* Input for this task *
def word0B (w i : Nat) (s : State) : Word :=
  let p : Fin 2 := Fin.ofNat 2 i
  match w with
  | 0 => word [at_ 30 2 s.zone.state.code, bit (s.clk.wall != 0) 29, bit (timeSource s) 28, low s.zone.sticky]
  | 1 => s.zone.cfg
  | _ =>
    word [bit s.net.eth[p].asCap 31, at_ 29 2 (portRole p s.zone.cfg), at_ 16 13 (sat 13 s.net.eth[p].delay),
      low s.net.eth[p].stickyT]

def clear0B (w i : Nat) (m : Word) (s : State) : State :=
  match w with
  | 0 => modZone (fun x => { x with sticky := cleared x.sticky m }) s
  | 2 => modEth (Fin.ofNat 2 i) (fun x => { x with stickyT := cleared x.stickyT m }) s
  | _ => s

def word0C (w i : Nat) (s : State) : Word :=
  let n : Fin 16 := Fin.ofNat 16 i
  let x := s.net.nets[n]
  match w with
  | 0 =>
    word [at_ 29 3 x.st.code, at_ 16 13 x.needHosts.toNat, bit (txNeed n s) 15, bit (decide (now s < x.holdUntil)) 14,
      bit (x.kaAt.any fun t => decide (now s < t + idleTime x)) 13, at_ 9 4 x.lastCause, low x.sticky]
  | 1 => x.cfg1
  | 2 => x.cfg2
  | _ => x.cfg3

def clear0C (w i : Nat) (m : Word) (s : State) : State :=
  if w = 0 then modNets (Fin.ofNat 16 i) (fun x => { x with sticky := cleared x.sticky m }) s else s

/-! ### Families 0Dh and 0Eh -/

/-- TP_STATE of word 0D04h by the times of Table 14-6: powering while the field is on without a frame. -/
def tpState (s : State) : Nat :=
  match s.acc.tp with
  | none => 0
  | some x =>
    let t := now s - x.startAt
    if 5 * Config.ms ≤ t && t < 29 * Config.ms then 2 else if 30 * Config.ms ≤ t then 3 else 1

/-- EXCH of word 0D02h. -/
def exchCode (s : State) : Nat :=
  match s.acc.exch with
  | none => 0
  | some e => if e.phase == 1 && decide (e.frameAt + tChallenge + tOpen ≤ now s) then 2 else e.phase.toNat

def word0D (w i : Nat) (s : State) : Word :=
  let n : Fin 6 := Fin.ofNat 6 i
  let x := s.acc.lf[n]
  match w with
  | 0 => word [at_ 30 2 (lfState n s), at_ 16 8 (sat 8 x.peak), low x.sticky]
  | 1 => x.cfg
  | 2 =>
    word [at_ 30 2 (exchCode s), bit (pollEn s && !s.acc.stopped) 29, bit s.acc.stopped 28,
      at_ 22 6 (min 63 (s.acc.park / dayNs)), at_ 20 2 (s.acc.exch.elim 0 (·.attempt)), at_ 15 5 s.acc.cache.length,
      low s.acc.sticky]
  | 3 => s.acc.cfg
  | _ => word [at_ 30 2 (tpState s), at_ 28 2 s.acc.verdict.toNat, at_ 8 20 s.acc.tpSerial.toNat, low s.acc.stickyTp]

def clear0D (w i : Nat) (m : Word) (s : State) : State :=
  match w with
  | 0 => modLf (Fin.ofNat 6 i) (fun x => { x with sticky := cleared x.sticky m }) s
  | 2 => modAcc (fun x => { x with sticky := cleared x.sticky m }) s
  | 4 => modAcc (fun x => { x with stickyTp := cleared x.stickyTp m }) s
  | _ => s

def word0E (w i : Nat) (s : State) : Word :=
  let k := s.ks.slots[Fin.ofNat 64 i]
  let r := s.ks.roots[Fin.ofNat 32 i]
  match w with
  | 0 => word [at_ 30 2 k.st.code, at_ 25 5 k.parent, at_ 20 5 k.attr.toNat, low k.sticky]
  | 1 => k.version
  | 2 => k.seqS
  | 3 => word [at_ 30 2 r.st.code, at_ 28 2 r.role.toNat, low r.sticky]
  | 4 => r.gen
  | 5 =>
    word [bit s.ks.copyB 31, bit (!s.ks.updates.isEmpty) 30, bit s.ks.lost 29,
      at_ 16 7 (s.ks.slots.toList.filter fun k => k.st = .loaded).length, low s.ks.sticky]
  | _ => s.ks.nonce

def clear0E (w i : Nat) (m : Word) (s : State) : State :=
  match w with
  | 0 => modSlot (Fin.ofNat 64 i) (fun k => { k with sticky := cleared k.sticky m }) s
  | 3 => modRoot (Fin.ofNat 32 i) (fun r => { r with sticky := cleared r.sticky m }) s
  | 5 => modKs (fun k => { k with sticky := cleared k.sticky m }) s
  | _ => s

/-! ### Families 0Fh to 12h -/

def word0F (w i : Nat) (s : State) : Word :=
  match w with
  | 0 =>
    word [at_ 20 12 (usedEntries s.alm.staging), bit s.alm.flush.isSome 19, bit (s.alm.flush.elim false (·.powerFail)) 18,
      low s.alm.sticky]
  | 1 =>
    let l := ringSlots i s.nv
    word [at_ 21 11 l.length, at_ 19 2 (if l.isEmpty then 0 else l.foldl (fun v e => min v (sevOf e.2)) 3),
      bit s.alm.rings[Fin.ofNat 160 i].refused 0]
  | 2 => word [at_ 11 21 s.alm.fill, bit (decide (vaultCap ≤ s.alm.fill)) 10, bit s.alm.cleared 0]
  | 3 => s.alm.vnonce
  | 4 =>
    let x := s.alm.watches[Fin.ofNat 16 i]
    let n := (watchSlots i (nvUpTo 3 s)).length
    word [at_ 21 11 n, bit x.enable 20, bit x.stopFull 19, bit (x.stopFull && decide (1024 ≤ n)) 18, low x.sticky]
  | _ => s.alm.cfg

def clear0F (w i : Nat) (m : Word) (s : State) : State :=
  match w with
  | 0 => { s with alm := { s.alm with sticky := cleared s.alm.sticky m } }
  | 1 =>
    let g : Fin 160 := Fin.ofNat 160 i
    let r := s.alm.rings[g]
    { s with alm := { s.alm with rings := s.alm.rings.set g { r with refused := r.refused && !m.getLsbD 0 } } }
  | 2 => { s with alm := { s.alm with cleared := s.alm.cleared && !m.getLsbD 0 } }
  | 4 =>
    let k : Fin 16 := Fin.ofNat 16 i
    let x := s.alm.watches[k]
    { s with alm := { s.alm with watches := s.alm.watches.set k { x with sticky := cleared x.sticky m } } }
  | _ => s

/-- ms left of a continuous injection. -/
def injRemaining (j : Inject) (s : State) : Nat := if j.cont then (j.endAt - now s) / Config.ms else 0

/-- FATAL_COUNT: fatal faults of the last 10 s of life ticks; 3 stays in fatal hold (Table 17-5). -/
def fatalCount (s : State) : Nat :=
  if s.flt.fatalCount = 3 then 3
  else (s.flt.fatals.filter fun t => decide (s.clk.life.toNat < t.toNat + 2500000)).length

* Description of the task *
Output the listing exactly, from first line to last.

* Answer below *
def word0B (w i : Nat) (s : State) : Word :=
  let p : Fin 2 := Fin.ofNat 2 i
  match w with
  | 0 => word [at_ 30 2 s.zone.state.code, bit (s.clk.wall != 0) 29, bit (timeSource s) 28, low s.zone.sticky]
  | 1 => s.zone.cfg
  | _ =>
    word [bit s.net.eth[p].asCap 31, at_ 29 2 (portRole p s.zone.cfg), at_ 16 13 (sat 13 s.net.eth[p].delay),
      low s.net.eth[p].stickyT]

def clear0B (w i : Nat) (m : Word) (s : State) : State :=
  match w with
  | 0 => modZone (fun x => { x with sticky := cleared x.sticky m }) s
  | 2 => modEth (Fin.ofNat 2 i) (fun x => { x with stickyT := cleared x.stickyT m }) s
  | _ => s

def word0C (w i : Nat) (s : State) : Word :=
  let n : Fin 16 := Fin.ofNat 16 i
  let x := s.net.nets[n]
  match w with
  | 0 =>
    word [at_ 29 3 x.st.code, at_ 16 13 x.needHosts.toNat, bit (txNeed n s) 15, bit (decide (now s < x.holdUntil)) 14,
      bit (x.kaAt.any fun t => decide (now s < t + idleTime x)) 13, at_ 9 4 x.lastCause, low x.sticky]
  | 1 => x.cfg1
  | 2 => x.cfg2
  | _ => x.cfg3

def clear0C (w i : Nat) (m : Word) (s : State) : State :=
  if w = 0 then modNets (Fin.ofNat 16 i) (fun x => { x with sticky := cleared x.sticky m }) s else s

/-! ### Families 0Dh and 0Eh -/

/-- TP_STATE of word 0D04h by the times of Table 14-6: powering while the field is on without a frame. -/
def tpState (s : State) : Nat :=
  match s.acc.tp with
  | none => 0
  | some x =>
    let t := now s - x.startAt
    if 5 * Config.ms ≤ t && t < 29 * Config.ms then 2 else if 30 * Config.ms ≤ t then 3 else 1

/-- EXCH of word 0D02h. -/
def exchCode (s : State) : Nat :=
  match s.acc.exch with
  | none => 0
  | some e => if e.phase == 1 && decide (e.frameAt + tChallenge + tOpen ≤ now s) then 2 else e.phase.toNat

def word0D (w i : Nat) (s : State) : Word :=
  let n : Fin 6 := Fin.ofNat 6 i
  let x := s.acc.lf[n]
  match w with
  | 0 => word [at_ 30 2 (lfState n s), at_ 16 8 (sat 8 x.peak), low x.sticky]
  | 1 => x.cfg
  | 2 =>
    word [at_ 30 2 (exchCode s), bit (pollEn s && !s.acc.stopped) 29, bit s.acc.stopped 28,
      at_ 22 6 (min 63 (s.acc.park / dayNs)), at_ 20 2 (s.acc.exch.elim 0 (·.attempt)), at_ 15 5 s.acc.cache.length,
      low s.acc.sticky]
  | 3 => s.acc.cfg
  | _ => word [at_ 30 2 (tpState s), at_ 28 2 s.acc.verdict.toNat, at_ 8 20 s.acc.tpSerial.toNat, low s.acc.stickyTp]

def clear0D (w i : Nat) (m : Word) (s : State) : State :=
  match w with
  | 0 => modLf (Fin.ofNat 6 i) (fun x => { x with sticky := cleared x.sticky m }) s
  | 2 => modAcc (fun x => { x with sticky := cleared x.sticky m }) s
  | 4 => modAcc (fun x => { x with stickyTp := cleared x.stickyTp m }) s
  | _ => s

def word0E (w i : Nat) (s : State) : Word :=
  let k := s.ks.slots[Fin.ofNat 64 i]
  let r := s.ks.roots[Fin.ofNat 32 i]
  match w with
  | 0 => word [at_ 30 2 k.st.code, at_ 25 5 k.parent, at_ 20 5 k.attr.toNat, low k.sticky]
  | 1 => k.version
  | 2 => k.seqS
  | 3 => word [at_ 30 2 r.st.code, at_ 28 2 r.role.toNat, low r.sticky]
  | 4 => r.gen
  | 5 =>
    word [bit s.ks.copyB 31, bit (!s.ks.updates.isEmpty) 30, bit s.ks.lost 29,
      at_ 16 7 (s.ks.slots.toList.filter fun k => k.st = .loaded).length, low s.ks.sticky]
  | _ => s.ks.nonce

def clear0E (w i : Nat) (m : Word) (s : State) : State :=
  match w with
  | 0 => modSlot (Fin.ofNat 64 i) (fun k => { k with sticky := cleared k.sticky m }) s
  | 3 => modRoot (Fin.ofNat 32 i) (fun r => { r with sticky := cleared r.sticky m }) s
  | 5 => modKs (fun k => { k with sticky := cleared k.sticky m }) s
  | _ => s

/-! ### Families 0Fh to 12h -/

def word0F (w i : Nat) (s : State) : Word :=
  match w with
  | 0 =>
    word [at_ 20 12 (usedEntries s.alm.staging), bit s.alm.flush.isSome 19, bit (s.alm.flush.elim false (·.powerFail)) 18,
      low s.alm.sticky]
  | 1 =>
    let l := ringSlots i s.nv
    word [at_ 21 11 l.length, at_ 19 2 (if l.isEmpty then 0 else l.foldl (fun v e => min v (sevOf e.2)) 3),
      bit s.alm.rings[Fin.ofNat 160 i].refused 0]
  | 2 => word [at_ 11 21 s.alm.fill, bit (decide (vaultCap ≤ s.alm.fill)) 10, bit s.alm.cleared 0]
  | 3 => s.alm.vnonce
  | 4 =>
    let x := s.alm.watches[Fin.ofNat 16 i]
    let n := (watchSlots i (nvUpTo 3 s)).length
    word [at_ 21 11 n, bit x.enable 20, bit x.stopFull 19, bit (x.stopFull && decide (1024 ≤ n)) 18, low x.sticky]
  | _ => s.alm.cfg

def clear0F (w i : Nat) (m : Word) (s : State) : State :=
  match w with
  | 0 => { s with alm := { s.alm with sticky := cleared s.alm.sticky m } }
  | 1 =>
    let g : Fin 160 := Fin.ofNat 160 i
    let r := s.alm.rings[g]
    { s with alm := { s.alm with rings := s.alm.rings.set g { r with refused := r.refused && !m.getLsbD 0 } } }
  | 2 => { s with alm := { s.alm with cleared := s.alm.cleared && !m.getLsbD 0 } }
  | 4 =>
    let k : Fin 16 := Fin.ofNat 16 i
    let x := s.alm.watches[k]
    { s with alm := { s.alm with watches := s.alm.watches.set k { x with sticky := cleared x.sticky m } } }
  | _ => s

/-- ms left of a continuous injection. -/
def injRemaining (j : Inject) (s : State) : Nat := if j.cont then (j.endAt - now s) / Config.ms else 0

/-- FATAL_COUNT: fatal faults of the last 10 s of life ticks; 3 stays in fatal hold (Table 17-5). -/
def fatalCount (s : State) : Nat :=
  if s.flt.fatalCount = 3 then 3
  else (s.flt.fatals.filter fun t => decide (s.clk.life.toNat < t.toNat + 2500000)).length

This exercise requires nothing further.